▶ [Task item] Your output should be the lines from the start of the data through the line containing "warp changed. -/", exactly and nothing more.
......
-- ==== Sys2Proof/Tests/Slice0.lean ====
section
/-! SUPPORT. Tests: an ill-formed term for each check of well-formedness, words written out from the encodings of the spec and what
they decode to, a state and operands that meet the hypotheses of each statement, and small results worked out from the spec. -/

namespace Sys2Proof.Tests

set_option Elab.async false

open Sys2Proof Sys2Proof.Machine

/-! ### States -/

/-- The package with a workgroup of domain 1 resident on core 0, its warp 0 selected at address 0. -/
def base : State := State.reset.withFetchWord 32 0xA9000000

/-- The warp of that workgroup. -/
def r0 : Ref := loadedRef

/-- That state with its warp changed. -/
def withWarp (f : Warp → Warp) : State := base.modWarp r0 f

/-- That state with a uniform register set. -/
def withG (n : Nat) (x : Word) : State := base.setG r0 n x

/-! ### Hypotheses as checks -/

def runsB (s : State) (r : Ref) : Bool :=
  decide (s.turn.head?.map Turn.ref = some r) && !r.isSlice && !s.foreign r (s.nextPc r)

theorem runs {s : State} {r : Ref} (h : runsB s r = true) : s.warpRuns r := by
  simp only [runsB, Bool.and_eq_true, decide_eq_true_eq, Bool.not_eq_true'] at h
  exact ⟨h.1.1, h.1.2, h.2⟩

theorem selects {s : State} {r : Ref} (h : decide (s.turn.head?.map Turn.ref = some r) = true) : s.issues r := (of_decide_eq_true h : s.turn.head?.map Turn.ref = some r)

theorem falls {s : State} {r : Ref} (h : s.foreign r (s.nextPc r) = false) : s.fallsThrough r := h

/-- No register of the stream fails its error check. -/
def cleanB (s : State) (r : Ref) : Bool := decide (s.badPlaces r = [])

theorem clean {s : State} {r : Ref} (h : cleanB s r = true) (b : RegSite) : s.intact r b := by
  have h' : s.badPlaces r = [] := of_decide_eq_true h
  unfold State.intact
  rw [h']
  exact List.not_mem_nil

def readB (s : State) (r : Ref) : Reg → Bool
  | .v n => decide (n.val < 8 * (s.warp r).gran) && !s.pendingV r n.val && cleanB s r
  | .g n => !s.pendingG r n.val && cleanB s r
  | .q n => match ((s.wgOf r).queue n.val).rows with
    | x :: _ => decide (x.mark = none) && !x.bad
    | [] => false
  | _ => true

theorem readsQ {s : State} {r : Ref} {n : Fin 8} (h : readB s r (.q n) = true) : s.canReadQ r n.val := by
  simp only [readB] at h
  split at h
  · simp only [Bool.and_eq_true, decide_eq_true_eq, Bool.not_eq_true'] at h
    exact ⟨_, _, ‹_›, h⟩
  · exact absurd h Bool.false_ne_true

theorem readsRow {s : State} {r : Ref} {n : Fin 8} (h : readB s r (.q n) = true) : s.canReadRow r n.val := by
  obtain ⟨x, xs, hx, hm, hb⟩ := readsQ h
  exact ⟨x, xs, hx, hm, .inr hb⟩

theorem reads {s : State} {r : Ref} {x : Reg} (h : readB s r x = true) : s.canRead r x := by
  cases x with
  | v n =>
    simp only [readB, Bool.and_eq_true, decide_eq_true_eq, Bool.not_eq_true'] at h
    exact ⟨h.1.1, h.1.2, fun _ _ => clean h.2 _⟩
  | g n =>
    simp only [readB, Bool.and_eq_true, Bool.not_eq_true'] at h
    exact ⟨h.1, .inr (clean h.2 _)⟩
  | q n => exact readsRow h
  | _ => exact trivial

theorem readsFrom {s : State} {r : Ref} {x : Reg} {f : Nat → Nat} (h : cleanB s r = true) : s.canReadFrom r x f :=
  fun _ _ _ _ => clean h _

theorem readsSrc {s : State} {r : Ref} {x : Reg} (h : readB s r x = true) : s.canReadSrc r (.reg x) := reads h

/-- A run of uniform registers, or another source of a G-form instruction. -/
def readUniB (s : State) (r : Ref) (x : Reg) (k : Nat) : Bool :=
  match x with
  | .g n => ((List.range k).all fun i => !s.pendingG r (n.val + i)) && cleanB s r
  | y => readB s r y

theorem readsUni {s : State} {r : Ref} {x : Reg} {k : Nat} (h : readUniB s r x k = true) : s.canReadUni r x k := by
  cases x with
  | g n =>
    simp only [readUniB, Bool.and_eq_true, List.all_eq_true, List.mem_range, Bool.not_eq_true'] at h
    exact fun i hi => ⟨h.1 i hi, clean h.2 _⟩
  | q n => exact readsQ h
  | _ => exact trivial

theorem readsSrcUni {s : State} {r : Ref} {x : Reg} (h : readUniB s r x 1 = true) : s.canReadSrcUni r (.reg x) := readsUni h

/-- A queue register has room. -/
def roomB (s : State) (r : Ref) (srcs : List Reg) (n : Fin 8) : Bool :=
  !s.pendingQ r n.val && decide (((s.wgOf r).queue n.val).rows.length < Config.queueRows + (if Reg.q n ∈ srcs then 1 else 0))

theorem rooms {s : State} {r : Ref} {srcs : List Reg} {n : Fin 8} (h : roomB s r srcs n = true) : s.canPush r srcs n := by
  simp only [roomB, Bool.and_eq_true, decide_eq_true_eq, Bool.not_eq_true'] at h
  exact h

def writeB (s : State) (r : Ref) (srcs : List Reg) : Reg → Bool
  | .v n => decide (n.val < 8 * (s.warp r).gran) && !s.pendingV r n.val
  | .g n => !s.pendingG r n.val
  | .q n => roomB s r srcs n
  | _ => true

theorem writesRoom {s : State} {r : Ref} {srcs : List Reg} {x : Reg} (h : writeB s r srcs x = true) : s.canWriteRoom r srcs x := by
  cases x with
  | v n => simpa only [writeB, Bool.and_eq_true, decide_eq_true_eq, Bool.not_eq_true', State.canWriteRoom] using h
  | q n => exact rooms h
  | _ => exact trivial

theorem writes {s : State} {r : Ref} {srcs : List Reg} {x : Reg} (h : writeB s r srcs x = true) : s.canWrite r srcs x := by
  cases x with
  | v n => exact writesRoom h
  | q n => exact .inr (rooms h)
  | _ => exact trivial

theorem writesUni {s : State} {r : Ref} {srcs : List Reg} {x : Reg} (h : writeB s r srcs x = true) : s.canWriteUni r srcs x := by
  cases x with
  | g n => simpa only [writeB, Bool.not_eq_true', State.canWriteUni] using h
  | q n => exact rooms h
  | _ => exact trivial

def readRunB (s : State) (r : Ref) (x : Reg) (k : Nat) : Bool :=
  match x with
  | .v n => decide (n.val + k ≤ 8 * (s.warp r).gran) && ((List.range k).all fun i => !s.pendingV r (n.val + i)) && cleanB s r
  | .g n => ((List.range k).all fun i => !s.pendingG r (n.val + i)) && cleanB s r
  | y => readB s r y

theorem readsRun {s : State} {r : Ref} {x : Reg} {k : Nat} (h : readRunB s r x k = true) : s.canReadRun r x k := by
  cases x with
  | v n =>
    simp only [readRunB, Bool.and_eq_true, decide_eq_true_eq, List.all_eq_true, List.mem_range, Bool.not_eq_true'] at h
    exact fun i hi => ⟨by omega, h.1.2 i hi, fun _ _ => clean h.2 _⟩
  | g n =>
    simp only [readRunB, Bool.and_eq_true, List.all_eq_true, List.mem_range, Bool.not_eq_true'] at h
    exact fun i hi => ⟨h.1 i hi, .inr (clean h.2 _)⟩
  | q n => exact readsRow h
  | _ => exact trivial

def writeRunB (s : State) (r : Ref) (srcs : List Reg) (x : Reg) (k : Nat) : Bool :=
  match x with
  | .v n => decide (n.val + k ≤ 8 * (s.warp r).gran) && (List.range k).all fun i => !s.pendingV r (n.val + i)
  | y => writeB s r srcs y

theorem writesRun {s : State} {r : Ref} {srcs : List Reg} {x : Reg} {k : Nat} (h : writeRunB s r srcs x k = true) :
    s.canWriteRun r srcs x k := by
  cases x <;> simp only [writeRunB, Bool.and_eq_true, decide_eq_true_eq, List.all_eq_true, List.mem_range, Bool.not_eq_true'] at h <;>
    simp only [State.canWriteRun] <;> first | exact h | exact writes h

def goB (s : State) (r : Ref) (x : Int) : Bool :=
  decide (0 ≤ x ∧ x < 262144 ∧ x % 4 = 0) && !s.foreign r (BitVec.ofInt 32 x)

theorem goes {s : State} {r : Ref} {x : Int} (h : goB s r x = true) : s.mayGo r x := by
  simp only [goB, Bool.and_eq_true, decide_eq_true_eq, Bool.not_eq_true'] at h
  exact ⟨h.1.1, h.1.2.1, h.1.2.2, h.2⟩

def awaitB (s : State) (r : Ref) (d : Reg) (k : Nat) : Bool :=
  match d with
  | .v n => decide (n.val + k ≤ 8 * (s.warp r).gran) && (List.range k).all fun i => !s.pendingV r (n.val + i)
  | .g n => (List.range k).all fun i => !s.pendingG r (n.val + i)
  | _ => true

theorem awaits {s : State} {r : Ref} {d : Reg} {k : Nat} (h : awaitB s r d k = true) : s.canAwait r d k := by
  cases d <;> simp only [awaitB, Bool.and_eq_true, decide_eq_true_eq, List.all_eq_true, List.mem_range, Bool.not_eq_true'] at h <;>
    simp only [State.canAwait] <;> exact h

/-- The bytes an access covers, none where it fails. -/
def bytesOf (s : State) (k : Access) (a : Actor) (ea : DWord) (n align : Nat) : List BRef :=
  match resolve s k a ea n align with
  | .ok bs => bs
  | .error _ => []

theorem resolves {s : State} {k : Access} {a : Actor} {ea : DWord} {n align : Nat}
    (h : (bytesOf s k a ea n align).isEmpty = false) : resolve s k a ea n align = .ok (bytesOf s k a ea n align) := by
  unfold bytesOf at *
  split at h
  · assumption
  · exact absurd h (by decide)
......
▶ [Solution]
-- ==== Sys2Proof/Tests/Slice0.lean ====
section
/-! SUPPORT. Tests: an ill-formed term for each check of well-formedness, words written out from the encodings of the spec and what
they decode to, a state and operands that meet the hypotheses of each statement, and small results worked out from the spec. -/

namespace Sys2Proof.Tests

set_option Elab.async false

open Sys2Proof Sys2Proof.Machine

/-! ### States -/

/-- The package with a workgroup of domain 1 resident on core 0, its warp 0 selected at address 0. -/
def base : State := State.reset.withFetchWord 32 0xA9000000

/-- The warp of that workgroup. -/
def r0 : Ref := loadedRef

/-- That state with its warp changed. -/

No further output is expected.